* **EXERCISE INPUTS**
-- ==== Sys2Proof/Machine/Cu.lean ====
section
/-! DEFINITION. Stages 0 to 5 of a compute unit: one meaning per micro-operation (R83 to R102). A micro-operation of a command acts when it is the next that the micro-schedule has advanced in its unit (R108); otherwise the event does not occur and the state stays. -/

namespace Sys2Proof.Machine

/-! Timed pipeline registers. -/

/-- The value a register shows at schedule cycle t: the latest ready by then. -/
def timedGet {α : Type} (d : α) (l : Timed α) (t : Nat) : α :=
  ((l.filter fun p => decide (p.1 ≤ t)).getLast?.map Prod.snd).getD d
/-- Write a value that shows from cycle r on, dropping values that nothing after cycle t can see. -/
def timedPut {α : Type} (l : Timed α) (t r : Nat) (v : α) : Timed α :=
  let old := l.filter fun p => decide (p.1 ≤ t)
  (old.drop (old.length - 1)) ++ (l.filter fun p => decide (t < p.1 ∧ p.1 ≤ r)) ++ [(r, v)] ++ (l.filter fun p => decide (r < p.1))

/-! The advanced micro-operations of a unit. -/

/-- Order among advanced micro-operations: schedule cycle, then stage. -/
def dueBefore (a b : Due) : Bool := a.at_ < b.at_ || (a.at_ == b.at_ && a.stage ≤ b.stage)
/-- The next micro-operation to execute. -/
def nextDue (c : Cu) : Option Due :=
  match c.due with
  | [] => none
  | d :: ds => some (ds.foldl (fun a b => if dueBefore a b then a else b) d)
/-- The stage's program word at its counter; WRAP passes to index 0 (R100). -/
def stageWord (x : UnitSt) (st : Nat) : Word := uopWord x.cfg st (sget 0 x.cu.pcs st)
/-- A CU that can execute: its quarter and its zone's schedule running (R308). A CU with a CONFIG fault finishes its firing (R114). -/
def cuRuns (s : State) (u : Nat) : Bool :=
  !isMu u && s.quarterRuns (physZone u / 12) && (s.zone (physZone u)).running
/-- The word and schedule cycle of unit u's next micro-operation, if it is stage st's and its OP is op (R100). -/
def dueOp (s : State) (u st op : Nat) : Option (Word × Nat) :=
  if !cuRuns s u then none
  else match nextDue (s.unit u).cu with
    | some d =>
      let w := stageWord (s.unit u) st
      if d.stage == st && decide (d.at_ < (s.unit u).cu.cyc) && uOp w == op then some (w, d.at_) else none
    | none => none
/-- With no firing in progress, nothing that one has advanced is left to execute or to push. -/
def drained (x : UnitSt) : Bool := !x.firing && x.cu.due.isEmpty && x.cu.pushes.isEmpty
/-- Where a CU has just drained, this is the schedule cycle of it, after which a switch that waits for it comes (R161). -/
def settle (s : State) (u : Nat) : State :=
  if drained (s.unit u) then s.modUnit u fun x => { x with settled := some (s.zone (physZone u)).sched } else s
/-- The micro-operation has executed: its stage's counter moves on. DESIGN CHOICE: a counter that passes index 63 without a WRAP goes to 0 (log 138). -/
def retire (s : State) (u st t : Nat) : State :=
  settle (s.modCu u fun c =>
    { c with due := c.due.erase ⟨st, t⟩, pcs := sset 0 c.pcs st ((sget 0 c.pcs st + 1) % 64) }) u
/-- Raise a zone's summary bits with a CU's flags (R78, Table 2-18). -/
def setFlags (s : State) (u : Nat) (f : BitVec 5) : State :=
  if f = 0 then s
  else
    let s := s.modCu u fun c => { c with flags := c.flags ||| f }
    let z := physZone u
    ((s.modZpage z fun p => { p with summary := p.summary ||| f }).raise (flagsKey u) (f.setWidth 32)).raise
      (0x100808 + 0x4000 * z) (f.setWidth 32)
/-- Add n to an arithmetic item (R78). -/
def addItem (s : State) (u i n : Nat) : State :=
  if n = 0 then s
  else (s.spill (itemKey u i) (sget 0 (s.unit u).cu.items i) n).modCu u fun c => { c with items := smod 0 c.items i fun v => satAdd v n }
def itNan : Nat := 34
def itSat : Nat := 35
def itAlign : Nat := 36
/-- Count NaN and saturation events (R76, R77). -/
def countFp (s : State) (u nan sat : Nat) : State :=
  let s := addItem (addItem s u itNan nan) u itSat sat
  setFlags s u (BitVec.ofNat 5 (b2n (nan != 0) + 2 * b2n (sat != 0)))

/-! Stage 0 (R89 to R93). -/

/-- n bytes of a pocket from address a, little-endian; addresses wrap at 64 KiB (log 103). -/
def pocketRead (m : Memory) (a n : Nat) : Nat := packNat 8 (fun i => (readByte m ((a + i) % 65536)).toNat) n
/-- Store the n low bytes of v in a pocket from address a, which wraps at 64 KiB. -/
def pocketWrite (m : Memory) (a v : Nat) : Nat → Memory
  | 0 => m
  | n + 1 => writeByte (pocketWrite m a v n) ((a + n) % 65536) (BitVec.ofNat 8 (v / 256 ^ n))
/-- A byte at offset o of a ring binding's held data. -/
def ringByte (x : UnitSt) (w : BitVec 64) (r : Ring) (o : Nat) : Nat :=
  let first := (r.wrTok + bRingLen w - r.held % bRingLen w) % bRingLen w
  (readByte x.cu.pocket ((64 * bRingBase w + (64 * first + o) % (64 * bRingLen w)) % 65536)).toNat
/-- n bytes at offset o, little-endian. -/
def ringNat (x : UnitSt) (w : BitVec 64) (r : Ring) (o n : Nat) : Nat := packNat 8 (fun i => ringByte x w r (o + i)) n
/-- Binding b of a CU when it is an input ring. -/
def ringBind (x : UnitSt) (b : Nat) : Option (BitVec 64) :=
  let w := bindWord x.cfg b
  if x.loaded && bValid w && !bOut w && bRingLen w != 0 then some w else none
/-- Consume n bytes of a ring: whole tokens leave it (R90). -/
def ringTake (s : State) (u b n : Nat) : State :=
  s.modCu u fun c =>
    { c with rings := smod .init c.rings b fun r =>
        let d := min ((r.rdByte + n) / 64) r.held
        { r with held := r.held - d, rdByte := r.rdByte + n - 64 * d } }
/-- Move the read position of a KEEP ring, which releases nothing (R91). -/
def ringSkip (s : State) (u b n len : Nat) : State :=
  s.modCu u fun c => { c with rings := smod .init c.rings b fun r => { r with rdByte := (r.rdByte + n) % (64 * len) } }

* **PROBLEM TO WORK ON**
Only a number is expected here: the tally of lines above that contain "offset". Please write nothing more.

* **TASK SOLUTION**
2